Output exactly the lines that run from the line with "k.misses := by cases q <;> rfl" to the end of the material, both ends included, and no other lines.

*** INPUT MATERIAL Section Begins ***

@[simp] theorem Cluster.setSeq_setSeq (k : Cluster) (q : SeqId) (x y : Sequencer) :
    (k.setSeq q x).setSeq q y = k.setSeq q y := by
  cases q <;> rfl

@[simp] theorem State.seq_mapSeq_same (s : State) (c : Nat) (q : SeqId) (f : Sequencer → Sequencer) :
    (s.mapSeq c q f).seq c q = f (s.seq c q) := by
  simp [State.seq, State.mapSeq]

@[simp] theorem State.me_mapMe (s : State) (f : Sequencer → Sequencer) : (s.mapMe f).me = f s.me :=
  State.seq_mapSeq_same _ _ _ _

theorem State.seq_mapSeq_ne (s : State) (c d : Nat) (q r : SeqId) (f : Sequencer → Sequencer)
    (h : d ≠ c ∨ r ≠ q) : (s.mapSeq c q f).seq d r = s.seq d r := by
  unfold State.seq State.mapSeq
  by_cases hd : d = c
  · subst hd
    simp [Cluster.seq_setSeq_ne _ _ _ _ (h.resolve_left (fun e => e rfl))]
  · rw [State.cluster_mapCl_ne _ _ _ _ hd]

@[simp] theorem State.mapMe_mapMe (s : State) (f g : Sequencer → Sequencer) :
    (s.mapMe f).mapMe g = s.mapMe fun x => g (f x) := by
  simp [State.mapMe, State.mapSeq, State.mapCl, State.setCl, State.cluster, Table.get_set_same, Table.set_set]

/-! ### Cluster: a sequencer changed leaves every other field -/

@[simp] theorem Cluster.setSeq_task (k : Cluster) (q : SeqId) (x : Sequencer) : (k.setSeq q x).task = k.task := by cases q <;> rfl
@[simp] theorem Cluster.setSeq_staged (k : Cluster) (q : SeqId) (x : Sequencer) : (k.setSeq q x).staged = k.staged := by cases q <;> rfl
@[simp] theorem Cluster.setSeq_events (k : Cluster) (q : SeqId) (x : Sequencer) : (k.setSeq q x).events = k.events := by cases q <;> rfl
@[simp] theorem Cluster.setSeq_evRel (k : Cluster) (q : SeqId) (x : Sequencer) : (k.setSeq q x).evRel = k.evRel := by cases q <;> rfl
@[simp] theorem Cluster.setSeq_evAt (k : Cluster) (q : SeqId) (x : Sequencer) : (k.setSeq q x).evAt = k.evAt := by cases q <;> rfl
@[simp] theorem Cluster.setSeq_rings (k : Cluster) (q : SeqId) (x : Sequencer) : (k.setSeq q x).rings = k.rings := by cases q <;> rfl
@[simp] theorem Cluster.setSeq_tiles (k : Cluster) (q : SeqId) (x : Sequencer) : (k.setSeq q x).tiles = k.tiles := by cases q <;> rfl
@[simp] theorem Cluster.setSeq_tileQ (k : Cluster) (q : SeqId) (x : Sequencer) : (k.setSeq q x).tileQ = k.tileQ := by cases q <;> rfl
@[simp] theorem Cluster.setSeq_tilePtr (k : Cluster) (q : SeqId) (x : Sequencer) : (k.setSeq q x).tilePtr = k.tilePtr := by cases q <;> rfl
@[simp] theorem Cluster.setSeq_tileAt (k : Cluster) (q : SeqId) (x : Sequencer) : (k.setSeq q x).tileAt = k.tileAt := by cases q <;> rfl
@[simp] theorem Cluster.setSeq_slots (k : Cluster) (q : SeqId) (x : Sequencer) : (k.setSeq q x).slots = k.slots := by cases q <;> rfl
@[simp] theorem Cluster.setSeq_fab (k : Cluster) (q : SeqId) (x : Sequencer) : (k.setSeq q x).fab = k.fab := by cases q <;> rfl
@[simp] theorem Cluster.setSeq_bins (k : Cluster) (q : SeqId) (x : Sequencer) : (k.setSeq q x).bins = k.bins := by cases q <;> rfl
@[simp] theorem Cluster.setSeq_pushSlot (k : Cluster) (q : SeqId) (x : Sequencer) : (k.setSeq q x).pushSlot = k.pushSlot := by cases q <;> rfl
@[simp] theorem Cluster.setSeq_startQ (k : Cluster) (q : SeqId) (x : Sequencer) : (k.setSeq q x).startQ = k.startQ := by cases q <;> rfl
@[simp] theorem Cluster.setSeq_loads (k : Cluster) (q : SeqId) (x : Sequencer) : (k.setSeq q x).loads = k.loads := by cases q <;> rfl
@[simp] theorem Cluster.setSeq_copy (k : Cluster) (q : SeqId) (x : Sequencer) : (k.setSeq q x).copy = k.copy := by cases q <;> rfl
@[simp] theorem Cluster.setSeq_mat (k : Cluster) (q : SeqId) (x : Sequencer) : (k.setSeq q x).mat = k.mat := by cases q <;> rfl
@[simp] theorem Cluster.setSeq_fWrites (k : Cluster) (q : SeqId) (x : Sequencer) : (k.setSeq q x).fWrites = k.fWrites := by cases q <;> rfl
@[simp] theorem Cluster.setSeq_fSeen (k : Cluster) (q : SeqId) (x : Sequencer) : (k.setSeq q x).fSeen = k.fSeen := by cases q <;> rfl
@[simp] theorem Cluster.setSeq_tlb (k : Cluster) (q : SeqId) (x : Sequencer) : (k.setSeq q x).tlb = k.tlb := by cases q <;> rfl
@[simp] theorem Cluster.setSeq_misses (k : Cluster) (q : SeqId) (x : Sequencer) : (k.setSeq q x).misses = k.misses := by cases q <;> rfl
@[simp] theorem Cluster.setSeq_clk (k : Cluster) (q : SeqId) (x : Sequencer) : (k.setSeq q x).clk = k.clk := by cases q <;> rfl
@[simp] theorem Cluster.setSeq_blocked (k : Cluster) (q : SeqId) (x : Sequencer) : (k.setSeq q x).blocked = k.blocked := by cases q <;> rfl
@[simp] theorem Cluster.setSeq_power (k : Cluster) (q : SeqId) (x : Sequencer) : (k.setSeq q x).power = k.power := by cases q <;> rfl
@[simp] theorem Cluster.setSeq_events10 (k : Cluster) (q : SeqId) (x : Sequencer) : (k.setSeq q x).events10 = k.events10 := by cases q <;> rfl
@[simp] theorem Cluster.setSeq_wdog (k : Cluster) (q : SeqId) (x : Sequencer) : (k.setSeq q x).wdog = k.wdog := by cases q <;> rfl
@[simp] theorem Cluster.setSeq_saving (k : Cluster) (q : SeqId) (x : Sequencer) : (k.setSeq q x).saving = k.saving := by cases q <;> rfl
@[simp] theorem Cluster.setSeq_usedMo (k : Cluster) (q : SeqId) (x : Sequencer) : (k.setSeq q x).usedMo = k.usedMo := by cases q <;> rfl
@[simp] theorem Cluster.setSeq_usedDo (k : Cluster) (q : SeqId) (x : Sequencer) : (k.setSeq q x).usedDo = k.usedDo := by cases q <;> rfl
@[simp] theorem Cluster.setSeq_usedSy (k : Cluster) (q : SeqId) (x : Sequencer) : (k.setSeq q x).usedSy = k.usedSy := by cases q <;> rfl
@[simp] theorem Cluster.setSeq_usedHost (k : Cluster) (q : SeqId) (x : Sequencer) : (k.setSeq q x).usedHost = k.usedHost := by cases q <;> rfl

*** INPUT MATERIAL Section Ends ***

WRITTEN ANSWER:
@[simp] theorem Cluster.setSeq_misses (k : Cluster) (q : SeqId) (x : Sequencer) : (k.setSeq q x).misses = k.misses := by cases q <;> rfl
@[simp] theorem Cluster.setSeq_clk (k : Cluster) (q : SeqId) (x : Sequencer) : (k.setSeq q x).clk = k.clk := by cases q <;> rfl
@[simp] theorem Cluster.setSeq_blocked (k : Cluster) (q : SeqId) (x : Sequencer) : (k.setSeq q x).blocked = k.blocked := by cases q <;> rfl
@[simp] theorem Cluster.setSeq_power (k : Cluster) (q : SeqId) (x : Sequencer) : (k.setSeq q x).power = k.power := by cases q <;> rfl
@[simp] theorem Cluster.setSeq_events10 (k : Cluster) (q : SeqId) (x : Sequencer) : (k.setSeq q x).events10 = k.events10 := by cases q <;> rfl
@[simp] theorem Cluster.setSeq_wdog (k : Cluster) (q : SeqId) (x : Sequencer) : (k.setSeq q x).wdog = k.wdog := by cases q <;> rfl
@[simp] theorem Cluster.setSeq_saving (k : Cluster) (q : SeqId) (x : Sequencer) : (k.setSeq q x).saving = k.saving := by cases q <;> rfl
@[simp] theorem Cluster.setSeq_usedMo (k : Cluster) (q : SeqId) (x : Sequencer) : (k.setSeq q x).usedMo = k.usedMo := by cases q <;> rfl
@[simp] theorem Cluster.setSeq_usedDo (k : Cluster) (q : SeqId) (x : Sequencer) : (k.setSeq q x).usedDo = k.usedDo := by cases q <;> rfl
@[simp] theorem Cluster.setSeq_usedSy (k : Cluster) (q : SeqId) (x : Sequencer) : (k.setSeq q x).usedSy = k.usedSy := by cases q <;> rfl
@[simp] theorem Cluster.setSeq_usedHost (k : Cluster) (q : SeqId) (x : Sequencer) : (k.setSeq q x).usedHost = k.usedHost := by cases q <;> rfl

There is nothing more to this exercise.